Heather Hiles founded ed tech company Pathbrite in 2008 before selling it to one of her investors in 2015. From there she went on to found Imminent Equity, a venture capital fund dedicated to nurturing entrepreneurs. Here, she talks raising money, selling her company, and Silicon Valley's diversity problem.

How did Pathbrite start, and when did you seek outside funding?

I worked in education technology and investing for 25 years, and I saw how portfolios--a digital way to organize images and other types of media--could be used as a learning tool. I saw an opportunity for educational institutions to use them to help students, and I wanted to provide an easy way for people to archive or showcase their work. Stanford was our first customer. I had used my own capital to build a prototype of my product, but to get security clearances to have access to student data like transcripts, we needed a new level of stability that required us to raise outside funds.

Pathbrite is in San Francisco, but you found your investors in New York City.
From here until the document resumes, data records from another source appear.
-- ==== Sys2Proof/WellFormed.lean ====
section
/-!
DEFINITION. Well-formed commands: stroke numbers of 48 bits (R28), and operand lists of the length and range that a frame, a
register or a converter can carry.
-/

namespace Sys2Proof

open Sys2Proof.Machine

/-- A stroke number. -/
def strokeOk (k : Nat) : Bool := decide (k < 2 ^ 48)

/-- Every number of a list fits in `w` bits. -/
def allFit (w : Nat) (l : List Nat) : Bool := l.all (fun x => decide (x < 2 ^ w))

/-- Register offsets and words of a staged record (R53). -/
def writesOk (l : List (Nat × Nat)) : Bool := l.all (fun e => decide (e.1 < 2 ^ 24) && decide (e.2 < 2 ^ 32))

/-- A command that the outside can send. -/
def Instr.wf : Instr → Bool
  | .strokeBoundary _ => true
  | .fabricClock => true
  | .sync _ _ seq _ _ _ _ => allFit 16 [seq]
  | .followUp _ seq _ _ => allFit 16 [seq]
  | .announce _ _ utc => allFit 32 [utc]
  | .pdelayReq _ seq _ _ => allFit 16 [seq]
  | .pdelayResp _ seq _ _ _ => allFit 16 [seq]
  | .ptpDiscard _ => true
  | .transparentForward _ _ _ _ _ => true
  | .syncTimeout => true
  | .holdspecExpiry => true
  | .masterSyncTransmit _ => true
  | .announceTransmit _ => true
  | .stepReq => true
  | .ptpPeriodWrite _ => true
  | .ptpRateWrite _ => true
  | .ptpTime0Read _ => true
  | .ptpStroke0Read _ => true
  | .twinTimeExchange _ _ _ _ _ => true
  | .timeMarker _ _ _ => true
  | .timeFrameReceived _ _ _ _ _ _ _ _ _ _ => true
  | .timeMessage _ _ _ _ _ _ _ _ _ _ => true
  | .rulAngleWrite _ => true
  | .rulAngleRead _ => true
  | .rulEncPosRead _ _ => true
  | .recordCommit _ _ => true
  | .recordCancel _ => true
  | .recordReceived _ target writes _ => strokeOk target && writesOk writes
  | .segmentArm => true
  | .segmentAbort => true
  | .gearArm => true
  | .gearCancel => true
  | .encoderCount _ _ _ _ => true
  | .encoderIndex _ _ _ => true
  | .idxZero _ => true
  | .encoderModeWrite _ _ => true
  | .svFrame _ _ => true
  | .gooseFrame _ _ => true
  | .pbOtherFrame _ _ _ _ _ _ => true
  | .supervisionFrameSend _ => true
  | .duplicateForget _ => true
  | .portLinkDown _ => true
  | .xfeed _ _ _ _ => true
  | .reportFrame _ k _ _ _ _ _ keys rems => strokeOk k && decide (keys.length = rems.length) && decide (keys.length ≤ 192) && allFit 32 keys && allFit 160 rems
  | .keysumSend k => strokeOk k
  | .keysum k _ => strokeOk k
  | .keyAgreement k _ ue => strokeOk k && allFit 13 ue
  | .svCutoff k => strokeOk k
  | .svFreeze k => strokeOk k
  | .svsum k _ => strokeOk k
  | .insumSend k => strokeOk k
  | .insum k _ => strokeOk k
  | .crcsum k _ => strokeOk k
  | .inputAgreement k _ ue _ pts => strokeOk k && allFit 6 ue && pts.all (fun p => decide (p.1 < 64))
  | .gooseStale _ => true
  | .gooseTrig _ => true
  | .gooseRepeat _ => true
  | .loopTierBarrier => true
  | .loopWriteback k => strokeOk k
  | .loopNop _ => true
  | .loopMov _ => true
  | .loopAdd _ => true
  | .loopSub _ => true
  | .loopMulc _ => true
  | .loopMulv _ => true
  | .loopMac0 _ => true
  | .loopMac _ => true
  | .loopInt _ => true
  | .loopMax _ => true
  | .loopMin _ => true
  | .loopLim _ => true
  | .loopAbs _ => true
  | .loopNeg _ => true
  | .loopAsh _ => true
  | .loopTrig _ => true
  | .loopLdc _ => true
  | .loopSkp _ => true
  | .loopOut _ => true
  | .loopWr _ => true
  | .frd _ => true
  | .frdi _ => true
  | .fst _ => true
  | .trc _ => true
  | .loopOpen _ => true
  | .loopClose _ => true
  | .coefWrite _ => true
  | .paramWrite _ _ => true
  | .lpeXdataWrite _ => true
  | .lpeXdata0Read _ => true
  | .flourishClr _ => true
  | .tapStart _ => true
  | .tapTrig _ => true
  | .tapEnable _ _ => true
  | .traceEntryDeadline _ => true
  | .rankComplete _ => true
  | .holdOut _ => true
  | .cellReturn _ => true
  | .rnkCxdata0Read _ => true
  | .rnkCxdata0Write _ => true
  | .wordFrameStart k => strokeOk k
  | .digest k _ => strokeOk k
  | .cellReport _ _ _ _ => true
  | .reportFrameSend k => strokeOk k
  | .echo _ k _ _ _ => strokeOk k
  | .wordFrame _ t _ _ _ ws => strokeOk t && decide (ws.length ≤ 192)
  | .strokeWord _ _ _ _ => true
  | .armingDeadline => true
  | .safeAction => true
  | .cellReportSend => true
  | .mgmtReadRequest _ _ _ _ _ => true
  | .mgmtWriteRequest _ _ _ _ _ ws _ => decide (1 ≤ ws.length ∧ ws.length ≤ 8)
  | .mgmtReadResponse _ _ _ _ ws => decide (1 ≤ ws.length ∧ ws.length ≤ 8)
  | .mgmtWriteAck _ _ _ => true
  | .mgmtError _ _ _ _ _ _ => true
  | .imageBlock _ _ _ _ _ _ => true
  | .hubMgmtRequest _ _ _ _ _ _ _ ws _ => decide (ws.length ≤ 256)
  | .cellMgmtTimeout _ => true
  | .clrSafe => true
  | .stkStart => true
  | .stkStop => true
  | .nibDisable _ => true
  | .nibEnable => true
  | .nibEdge => true
  | .trip _ _ => true
  | .blankingEnd _ _ => true
  | .latchClear _ => true
  | .ilockClear => true
  | .overvoltage _ => true
  | .ovpRelease => true
  | .linkSilence _ => true
  | .freeze _ _ => true
  | .freezeResume => true
  | .interlock _ => true
  | .bypassPulseEnd => true
  | .rearm => true
  | .signedSettingsApply => true
  | .coreReset _ => true
  | .timerPulseEnd _ => true
  | .oscCheck _ => true
  | .aqSlot _ _ => true
  | .aqResult _ => true
  | .urgentRequest _ _ _ => true
  | .urgentResult _ => true
  | .aqEnable _ _ => true
  | .sliceCalibrated _ _ => true
  | .driftClear _ _ => true
  | .refSelect _ => true
  | .xoff _ => true
  | .aqRes0Read _ _ => true
  | .aqUres0Read _ _ => true
  | .arbiterStart _ _ => true
  | .arbiterTimeout _ => true
  | .arbiterHoldOut _ => true
  | .holdupConversion _ _ => true
  | .ledgerPlan _ => true
  | .brownOut _ _ => true
  | .vddIoLoss => true
  | .islandResetRelease => true
  | .mainResetRelease _ => true
  | .lfrClear => true
  | .lfrf0Read _ _ => true
  | .fwErase => true
  | .eraseComplete => true
  | .fwVerify => true
  | .fwActivate _ => true
  | .fwConfirm => true
  | .trialTimeout _ => true
  | .qAdd _ _ _ _ _ => true
  | .qSub _ _ _ _ _ => true
  | .qAddc _ _ _ _ _ => true
  | .qSubc _ _ _ _ _ => true
  | .qAnd _ _ _ _ _ => true
  | .qOr _ _ _ _ _ => true
  | .qXor _ _ _ _ _ => true
  | .qShl _ _ _ _ _ => true
  | .qShr _ _ _ _ _ => true
  | .qSha _ _ _ _ _ => true
  | .qShli _ _ _ _ _ => true
  | .qShri _ _ _ _ _ => true
  | .qShai _ _ _ _ _ => true
  | .qSlt _ _ _ _ _ => true
  | .qSltu _ _ _ _ _ => true
  | .qMin _ _ _ _ _ => true
  | .qMax _ _ _ _ _ => true
  | .qMul _ _ _ _ _ => true
  | .qMulh _ _ _ _ _ => true
  | .qMulhu _ _ _ _ _ => true
  | .qDiv _ _ _ _ _ => true
  | .qDivu _ _ _ _ _ => true
  | .qRem _ _ _ _ _ => true
  | .qRemu _ _ _ _ _ => true
  | .qAdds _ _ _ _ _ => true
  | .qSubs _ _ _ _ _ => true
  | .qAbss _ _ _ _ => true
  | .qNegs _ _ _ _ => true
  | .qAdds14 _ _ _ _ _ => true
  | .qSubs14 _ _ _ _ _ => true
  | .qMuls14 _ _ _ _ _ => true
  | .qSat14 _ _ _ _ => true
  | .qSats _ _ _ _ _ => true
  | .qClz _ _ _ _ => true
  | .qAddi _ _ _ _ _ => true
  | .qAndi _ _ _ _ _ => true
  | .qOri _ _ _ _ _ => true
  | .qXori _ _ _ _ _ => true
  | .qLui _ _ _ _ => true
  | .qSlti _ _ _ _ _ => true
  | .qLdw _ _ _ _ _ _ => true
  | .qLdh _ _ _ _ _ _ => true
  | .qLdhu _ _ _ _ _ _ => true
  | .qLdb _ _ _ _ _ _ => true
  | .qLdbu _ _ _ _ _ _ => true
  | .qStw _ _ _ _ _ _ => true
  | .qSth _ _ _ _ _ _ => true
  | .qStb _ _ _ _ _ _ => true
  | .qBeq _ _ _ _ _ => true
  | .qBne _ _ _ _ _ => true
  | .qBlt _ _ _ _ _ => true
  | .qBge _ _ _ _ _ => true
  | .qBltu _ _ _ _ _ => true
  | .qBgeu _ _ _ _ _ => true
  | .qBfl _ _ _ _ => true
  | .qJal _ _ _ _ => true
  | .qJalr _ _ _ _ _ => true
  | .qMacz _ _ _ _ _ => true
  | .qMac _ _ _ _ _ => true
  | .qMsu _ _ _ _ _ => true
  | .qMacv _ _ _ _ _ => true
  | .qAccw _ _ _ _ _ => true
  | .qAccadd _ _ _ _ _ => true
  | .qAccrr _ _ _ _ _ => true
  | .qAccrd _ _ _ _ _ => true
  | .qAccr14 _ _ _ _ _ => true
  | .qAcclo _ _ _ _ => true
  | .qAcchi _ _ _ _ => true
  | .qVadd _ _ _ _ _ => true
  | .qVsub _ _ _ _ _ => true
  | .qVmul _ _ _ _ _ => true
  | .qVmin _ _ _ _ _ => true
  | .qVmax _ _ _ _ _ => true
  | .qVabs _ _ _ _ => true
  | .qVneg _ _ _ _ => true
  | .qVpack _ _ _ _ _ => true
  | .qVsum _ _ _ _ => true
  | .qVdot _ _ _ _ _ => true
  | .qCsrr _ _ _ _ => true
  | .qCsrw _ _ _ _ => true
  | .qCsrs _ _ _ _ _ => true
  | .qCsrc _ _ _ _ _ => true
  | .qWaits _ _ _ _ _ _ => true
  | .qWaita _ _ _ _ _ _ => true
  | .qPost _ _ _ _ => true
  | .qLock _ _ _ _ _ => true
  | .qTrylk _ _ _ _ => true
  | .qUnlock _ _ _ => true
  | .qYield _ _ _ => true
  | .qExit _ _ => true
  | .qFence _ _ => true
  | .qTrap _ _ _ => true
  | .qBrk _ _ => true
  | .qXret _ _ => true
  | .qMvin _ _ _ _ _ _ => true
  | .qMvout _ _ _ _ _ _ => true
  | .qMvwait _ _ _ _ => true
  | .qInklw _ _ _ _ _ => true
  | .qInksw _ _ _ _ => true
  | .moveComplete _ _ _ _ => true
  | .quillSInterrupt _ => true
  | .lockstepMismatch _ => true
  | .debugHalt _ _ => true
  | .debugResume _ => true
  | .debugStep _ _ => true
  | .qdbgAccRead _ _ => true
  | .taskPostCmd _ => true
  | .taskKill _ => true
  | .taskDisable _ => true
  | .taskEnable _ => true
  | .preemption _ _ => true
  | .budgetExceeded _ => true
  | .lockWaitTimeout _ => true
  | .coreEnableWrite _ => true
  | .coreReturn _ => true
  | .selfTestComplete _ _ => true
  | .scrubStep _ _ => true
  | .spareReq _ => true
  | .spareCopyComplete => true
  | .layoutLock => true
  | .resizeQueue _ _ => true
  | .rinv _ _ => true
  | .heartbeatSend => true
  | .heart _ _ _ _ _ _ => true
  | .hubHeartRelay _ _ => true
  | .handoverCmd => true
  | .handoverDeadline k => strokeOk k
  | .drill => true
  | .revert => true
  | .joinRequest _ => true
  | .stateFrame _ => true
  | .joinTimeout => true
  | .bundleCommit _ _ => true
  | .causeRise _ _ _ => true
  | .causeFall _ _ _ => true
  | .eventCauseExpiry _ _ => true
  | .persistenceMet _ => true
  | .actionNotice _ => true
  | .alertPulseEnd _ => true
  | .alertRel _ => true
  | .alertPinFault _ => true
  | .bltRelWrite _ _ => true
  | .bltCrel _ => true
  | .sourceClear _ _ => true
  | .sourceForce _ _ _ => true
  | .hubBlotterRead _ _ => true
  | .blotterReadRetry _ => true
  | .blotterBlock rs => decide (rs.length ≤ 255)
  | .changedBitmapRead _ _ => true
  | .logPop => true
  | .log0Read _ => true
  | .sourceFirstRead _ _ _ => true
  | .cbdataRead _ => true
  | .incidentClear => true
  | .folioArm _ => true
  | .folioTrig _ => true
  | .folioFree _ => true
  | .folioAbort _ => true
  | .triginEdge _ _ _ => true
  | .finalisationComplete _ => true
  | .streamUnit => true
  | .srrptrWrite _ => true
  | .folTts0Read _ _ => true
  | .txSettleDone _ => true
  | .trainEnd _ => true
  | .signalDetect _ => true
  | .cdrLock _ => true
  | .pilotLock _ _ => true
  | .laneUp _ _ _ => true
  | .codeword _ line _ => decide (line.length = 2800)
  | .lossOfSignal _ => true
  | .signalReturn _ => true
  | .holdTimeout _ => true
  | .fomRefresh _ mu sd => decide (mu.length = 4 ∧ sd.length = 4) && mu.all (fun x => decide (-512 ≤ x ∧ x < 512)) && allFit 10 sd
  | .calRequest _ => true
  | .calWindowStart _ => true
  | .calWindowEnd _ => true
  | .hubCalPoll _ _ _ => true
  | .hubCalGrant _ => true
  | .ucwSecond _ => true
  | .cellLinkUp _ _ => true
  | .cellLinkDown _ _ _ _ _ => true
  | .ihloonTxWindow => true
  | .ihloonTxWindowEnd => true
  | .attestChallenge _ _ _ => true
  | .attestEvidence _ _ _ _ _ => true
  | .attestRetry _ _ => true
  | .evidenceRecord _ _ _ _ _ => true
  | .bundleLoad _ _ _ _ hash _ => allFit 64 [hash]
  | .loadComplete => true
  | .provisioningWrite _ _ => true
  | .epochTimer _ => true
  | .debugToken _ _ nonce perm => allFit 256 [nonce] && allFit 8 [perm]
  | .debugClose _ => true
  | .debugExpiry _ => true
  | .dbgchalRead _ _ => true
  | .posdataRead _ => true
  | .entropyFailure _ => true
  | .endpointReset _ => true
  | .pcieLinkDown => true
  | .registerWrite _ _ _ _ => true
  | .hubWindowRead _ _ _ _ => true
  | .hubWindowWrite _ _ ws _ => decide (ws.length ≤ 1024)
  | .hubWindowResponse _ _ _ _ _ ws => decide (ws.length ≤ 8)
  | .hubWindowTimeout _ => true
  | .herrClear => true
  | .dataPortWrite _ ws => decide (ws.length ≤ 1024)
  | .dataPortRead _ _ _ => true
  | .dataPortAdv => true
  | .dataPortTimeout _ _ _ => true
  | .dpstatRead _ => true
  | .doorbell _ => true
  | .msixUnmask _ => true
  | .partReset _ => true
  | .reboot => true
  | .bootRelease => true
  | .imageVerified _ _ _ => true
  | .railFault _ _ => true
  | .refclkFault => true
  | .plannerTick _ _ energy => allFit 32 (energy.map (·.2))
  | .shedStep _ => true
  | .thermalSample _ tj _ => decide (-1024 ≤ tj ∧ tj < 1024)
  | .thermalTrip => true
  | .qgateWrite _ => true
  | .dxdataRead _ => true
  | .flashCommand _ _ _ _ => true
  | .flashCommandDone data => decide (data.length ≤ 64)
  | .hubReset => true
  | .imageFrame _ _ _ _ data _ => allFit 8 data
  | .hubImageVerify _ => true
  | .hubFailWait => true
  | .cellLoadQueue _ => true
  | .hubRestart => true
  | .pdelayReqTransmit _ _ => true
  | .tripInputRelease _ => true
  | .pcieLinkUp _ _ => true
  | .portLinkUp _ _ => true
  | .secureBootDone _ => true
  | .fwVerifyDone _ => true
  | .registerReadClear _ _ _ => true
  | .synthesiserDrift _ => true

end Sys2Proof
end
Why did you decide to raise money on a different coast?

The investor community in Silicon Valley likes patterns they can recognize. Maybe they think the best entrepreneurs are dudes of a certain age who wear hoodies and come out of certain schools. But I don't look like Mark Zuckerberg and I never will, because I am a proud black gay woman. I thought I could get more respect and acknowledgment for my experience, so I went to New York to raise money.

Why did you decide to sell Pathbrite to Cengage Learning?

Cengage had invested in us and was using our engineering talent. And its CTO became chair of my board. I learned a good lesson: When you take money from and have relationships with strategic organizations, chances are they'll want to buy you. Take deals with investors only if you think you would have a good exit with them.

This year, you've started a private equity fund, Imminent Equity. What have you taken from your experience at Pathbrite into your new role?

I know how some investors can end up taking control of the businesses they invest in. Some will say anything to make a deal go through. With my new fund, I want to reshape companies so they are well positioned for growth while realizing it's important to respect founders.